_Exercise prompt:_ The word "namespace" marks the lines to find; copy every such line from the data below.

(Collected data entries)
★ ★ ★ ★ ★

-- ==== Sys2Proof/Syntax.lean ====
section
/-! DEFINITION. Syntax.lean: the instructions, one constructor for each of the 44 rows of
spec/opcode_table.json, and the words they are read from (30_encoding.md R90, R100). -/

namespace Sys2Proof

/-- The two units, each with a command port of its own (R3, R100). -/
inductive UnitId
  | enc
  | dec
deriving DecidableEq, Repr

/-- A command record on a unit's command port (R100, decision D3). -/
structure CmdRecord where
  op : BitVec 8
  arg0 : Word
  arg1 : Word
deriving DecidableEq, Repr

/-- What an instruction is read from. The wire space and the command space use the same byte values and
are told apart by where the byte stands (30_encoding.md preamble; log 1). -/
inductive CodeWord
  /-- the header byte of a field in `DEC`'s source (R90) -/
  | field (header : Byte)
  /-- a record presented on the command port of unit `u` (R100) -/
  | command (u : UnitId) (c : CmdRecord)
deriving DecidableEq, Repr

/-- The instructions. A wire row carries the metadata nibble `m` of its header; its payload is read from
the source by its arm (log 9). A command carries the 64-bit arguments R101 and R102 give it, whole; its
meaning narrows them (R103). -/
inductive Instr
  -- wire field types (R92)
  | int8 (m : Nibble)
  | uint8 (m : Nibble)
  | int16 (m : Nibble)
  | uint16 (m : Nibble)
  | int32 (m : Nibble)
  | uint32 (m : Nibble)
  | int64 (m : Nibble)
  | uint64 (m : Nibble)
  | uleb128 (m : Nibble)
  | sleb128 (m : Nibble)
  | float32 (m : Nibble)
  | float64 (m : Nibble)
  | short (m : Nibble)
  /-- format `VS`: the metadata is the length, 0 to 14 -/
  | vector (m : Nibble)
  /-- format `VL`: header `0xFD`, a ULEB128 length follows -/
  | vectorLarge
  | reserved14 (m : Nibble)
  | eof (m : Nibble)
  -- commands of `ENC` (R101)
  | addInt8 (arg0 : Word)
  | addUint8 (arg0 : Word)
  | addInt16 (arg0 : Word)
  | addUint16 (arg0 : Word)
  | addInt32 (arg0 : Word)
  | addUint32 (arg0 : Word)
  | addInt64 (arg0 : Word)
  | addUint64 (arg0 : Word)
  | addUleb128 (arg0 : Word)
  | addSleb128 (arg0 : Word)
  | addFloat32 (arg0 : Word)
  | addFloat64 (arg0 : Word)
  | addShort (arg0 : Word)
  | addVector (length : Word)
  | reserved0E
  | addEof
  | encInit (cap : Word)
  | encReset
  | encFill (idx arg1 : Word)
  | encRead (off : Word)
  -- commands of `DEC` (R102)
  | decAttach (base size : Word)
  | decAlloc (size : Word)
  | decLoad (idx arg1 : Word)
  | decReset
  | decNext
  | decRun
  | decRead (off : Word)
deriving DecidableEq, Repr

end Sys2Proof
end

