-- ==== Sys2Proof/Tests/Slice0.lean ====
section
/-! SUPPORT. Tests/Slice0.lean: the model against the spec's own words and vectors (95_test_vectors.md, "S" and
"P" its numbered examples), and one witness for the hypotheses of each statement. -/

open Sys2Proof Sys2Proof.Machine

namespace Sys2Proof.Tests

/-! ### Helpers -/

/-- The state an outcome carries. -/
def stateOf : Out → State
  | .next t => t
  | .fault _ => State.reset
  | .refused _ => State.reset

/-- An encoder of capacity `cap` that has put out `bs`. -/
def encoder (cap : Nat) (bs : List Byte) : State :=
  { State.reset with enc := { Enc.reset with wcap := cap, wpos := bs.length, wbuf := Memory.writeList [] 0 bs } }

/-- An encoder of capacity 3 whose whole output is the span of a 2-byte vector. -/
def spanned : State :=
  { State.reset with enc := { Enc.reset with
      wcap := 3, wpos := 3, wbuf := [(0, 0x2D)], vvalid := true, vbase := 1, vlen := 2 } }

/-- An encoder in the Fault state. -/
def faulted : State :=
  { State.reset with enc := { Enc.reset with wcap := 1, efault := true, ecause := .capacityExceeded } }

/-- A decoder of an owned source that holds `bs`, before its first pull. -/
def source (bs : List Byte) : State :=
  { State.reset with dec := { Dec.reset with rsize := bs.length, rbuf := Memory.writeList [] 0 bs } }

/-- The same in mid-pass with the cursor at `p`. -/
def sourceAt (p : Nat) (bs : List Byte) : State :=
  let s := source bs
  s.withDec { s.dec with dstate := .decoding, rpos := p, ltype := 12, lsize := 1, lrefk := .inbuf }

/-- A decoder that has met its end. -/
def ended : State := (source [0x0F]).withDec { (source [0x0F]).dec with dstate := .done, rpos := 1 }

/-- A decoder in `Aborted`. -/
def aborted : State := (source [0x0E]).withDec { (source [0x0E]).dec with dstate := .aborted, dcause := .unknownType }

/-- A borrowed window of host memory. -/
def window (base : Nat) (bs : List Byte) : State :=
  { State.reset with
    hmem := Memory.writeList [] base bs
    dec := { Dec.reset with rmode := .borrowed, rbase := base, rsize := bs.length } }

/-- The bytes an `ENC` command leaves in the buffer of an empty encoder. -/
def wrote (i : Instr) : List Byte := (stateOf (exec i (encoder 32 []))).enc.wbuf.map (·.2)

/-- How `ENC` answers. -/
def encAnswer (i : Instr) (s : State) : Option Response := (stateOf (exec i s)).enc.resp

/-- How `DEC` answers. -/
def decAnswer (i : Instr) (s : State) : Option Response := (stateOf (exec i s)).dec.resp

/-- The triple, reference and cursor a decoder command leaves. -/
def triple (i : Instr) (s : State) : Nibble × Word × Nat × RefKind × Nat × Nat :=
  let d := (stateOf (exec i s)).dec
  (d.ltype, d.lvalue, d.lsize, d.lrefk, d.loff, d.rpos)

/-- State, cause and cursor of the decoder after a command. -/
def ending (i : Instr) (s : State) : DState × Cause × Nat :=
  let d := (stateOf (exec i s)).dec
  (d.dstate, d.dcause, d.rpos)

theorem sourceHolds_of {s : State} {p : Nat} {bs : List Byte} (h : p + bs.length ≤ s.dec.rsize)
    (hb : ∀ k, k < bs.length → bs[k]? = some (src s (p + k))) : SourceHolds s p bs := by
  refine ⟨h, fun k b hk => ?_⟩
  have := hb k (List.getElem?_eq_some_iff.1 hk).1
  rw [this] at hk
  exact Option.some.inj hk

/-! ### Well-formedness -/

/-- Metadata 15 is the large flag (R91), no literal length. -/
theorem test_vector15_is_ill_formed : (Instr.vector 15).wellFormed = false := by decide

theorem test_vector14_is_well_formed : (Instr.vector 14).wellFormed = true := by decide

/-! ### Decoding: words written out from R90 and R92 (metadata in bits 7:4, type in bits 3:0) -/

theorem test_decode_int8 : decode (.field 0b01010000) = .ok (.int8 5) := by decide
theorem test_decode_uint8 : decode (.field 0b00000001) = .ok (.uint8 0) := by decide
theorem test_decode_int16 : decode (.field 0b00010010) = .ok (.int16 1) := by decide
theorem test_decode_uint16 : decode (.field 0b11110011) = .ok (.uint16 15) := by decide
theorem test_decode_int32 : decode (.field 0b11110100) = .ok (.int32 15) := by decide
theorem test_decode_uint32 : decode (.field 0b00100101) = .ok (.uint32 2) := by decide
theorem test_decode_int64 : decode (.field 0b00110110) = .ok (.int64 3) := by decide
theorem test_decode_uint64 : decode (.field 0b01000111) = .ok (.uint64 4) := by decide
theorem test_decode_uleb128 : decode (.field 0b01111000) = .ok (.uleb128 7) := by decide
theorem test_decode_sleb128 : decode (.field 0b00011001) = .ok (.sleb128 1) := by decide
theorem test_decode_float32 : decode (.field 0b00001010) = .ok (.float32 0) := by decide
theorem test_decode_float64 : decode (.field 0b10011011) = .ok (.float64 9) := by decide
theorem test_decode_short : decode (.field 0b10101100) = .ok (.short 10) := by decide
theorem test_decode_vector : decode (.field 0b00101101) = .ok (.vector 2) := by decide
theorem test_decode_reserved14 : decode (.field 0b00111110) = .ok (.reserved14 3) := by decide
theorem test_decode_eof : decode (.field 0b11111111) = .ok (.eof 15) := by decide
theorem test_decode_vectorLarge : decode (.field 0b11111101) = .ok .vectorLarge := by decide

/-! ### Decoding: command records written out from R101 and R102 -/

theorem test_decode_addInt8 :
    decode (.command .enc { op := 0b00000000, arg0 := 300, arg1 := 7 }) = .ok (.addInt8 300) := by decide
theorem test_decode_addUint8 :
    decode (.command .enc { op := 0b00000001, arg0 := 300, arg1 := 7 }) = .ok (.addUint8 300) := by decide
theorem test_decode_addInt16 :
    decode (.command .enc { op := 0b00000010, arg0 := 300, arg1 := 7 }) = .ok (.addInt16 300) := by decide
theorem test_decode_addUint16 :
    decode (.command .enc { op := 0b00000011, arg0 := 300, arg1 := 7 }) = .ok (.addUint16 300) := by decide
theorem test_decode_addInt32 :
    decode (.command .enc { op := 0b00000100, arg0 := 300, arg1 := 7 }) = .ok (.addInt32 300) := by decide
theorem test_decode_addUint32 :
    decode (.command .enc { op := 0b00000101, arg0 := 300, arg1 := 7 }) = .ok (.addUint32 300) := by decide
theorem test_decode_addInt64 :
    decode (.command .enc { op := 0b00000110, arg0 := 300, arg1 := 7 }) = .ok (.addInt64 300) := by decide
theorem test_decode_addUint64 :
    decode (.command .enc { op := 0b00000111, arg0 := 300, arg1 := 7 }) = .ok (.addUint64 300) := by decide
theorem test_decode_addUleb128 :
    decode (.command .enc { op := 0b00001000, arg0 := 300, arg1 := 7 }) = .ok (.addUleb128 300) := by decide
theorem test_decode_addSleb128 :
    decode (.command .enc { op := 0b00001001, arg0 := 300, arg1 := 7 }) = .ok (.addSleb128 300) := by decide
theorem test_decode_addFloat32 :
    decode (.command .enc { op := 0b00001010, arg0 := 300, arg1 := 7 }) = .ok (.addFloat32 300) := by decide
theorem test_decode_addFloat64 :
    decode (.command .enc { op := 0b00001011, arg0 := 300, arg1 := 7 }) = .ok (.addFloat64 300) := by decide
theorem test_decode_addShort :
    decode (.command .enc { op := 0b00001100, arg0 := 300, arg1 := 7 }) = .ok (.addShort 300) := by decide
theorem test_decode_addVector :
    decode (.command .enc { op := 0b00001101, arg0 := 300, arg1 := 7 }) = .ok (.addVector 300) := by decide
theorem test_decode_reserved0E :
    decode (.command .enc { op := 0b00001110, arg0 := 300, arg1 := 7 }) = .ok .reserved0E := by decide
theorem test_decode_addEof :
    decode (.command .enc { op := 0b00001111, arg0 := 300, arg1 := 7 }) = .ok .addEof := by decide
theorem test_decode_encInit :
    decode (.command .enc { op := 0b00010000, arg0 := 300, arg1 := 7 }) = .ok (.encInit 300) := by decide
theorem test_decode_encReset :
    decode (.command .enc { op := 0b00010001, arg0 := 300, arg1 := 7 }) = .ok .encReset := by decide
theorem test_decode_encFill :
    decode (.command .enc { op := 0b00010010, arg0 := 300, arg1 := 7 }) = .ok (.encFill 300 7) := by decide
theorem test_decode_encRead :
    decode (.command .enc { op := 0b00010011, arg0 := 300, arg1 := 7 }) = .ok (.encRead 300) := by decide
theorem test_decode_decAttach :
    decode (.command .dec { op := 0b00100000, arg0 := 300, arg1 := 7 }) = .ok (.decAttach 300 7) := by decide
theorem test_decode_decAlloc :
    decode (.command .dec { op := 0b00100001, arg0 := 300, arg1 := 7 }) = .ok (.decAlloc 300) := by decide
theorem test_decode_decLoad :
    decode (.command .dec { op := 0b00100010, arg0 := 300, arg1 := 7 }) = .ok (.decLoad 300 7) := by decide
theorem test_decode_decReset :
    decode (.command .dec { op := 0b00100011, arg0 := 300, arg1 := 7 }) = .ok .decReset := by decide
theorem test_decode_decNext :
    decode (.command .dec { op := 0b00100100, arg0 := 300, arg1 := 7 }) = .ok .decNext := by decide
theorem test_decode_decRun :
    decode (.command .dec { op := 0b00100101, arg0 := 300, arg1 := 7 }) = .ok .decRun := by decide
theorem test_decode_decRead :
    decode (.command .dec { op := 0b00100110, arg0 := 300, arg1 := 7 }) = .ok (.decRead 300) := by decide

★ ★ ★ ★ ★

_Result of the exercise:_
namespace Sys2Proof
namespace Sys2Proof.Tests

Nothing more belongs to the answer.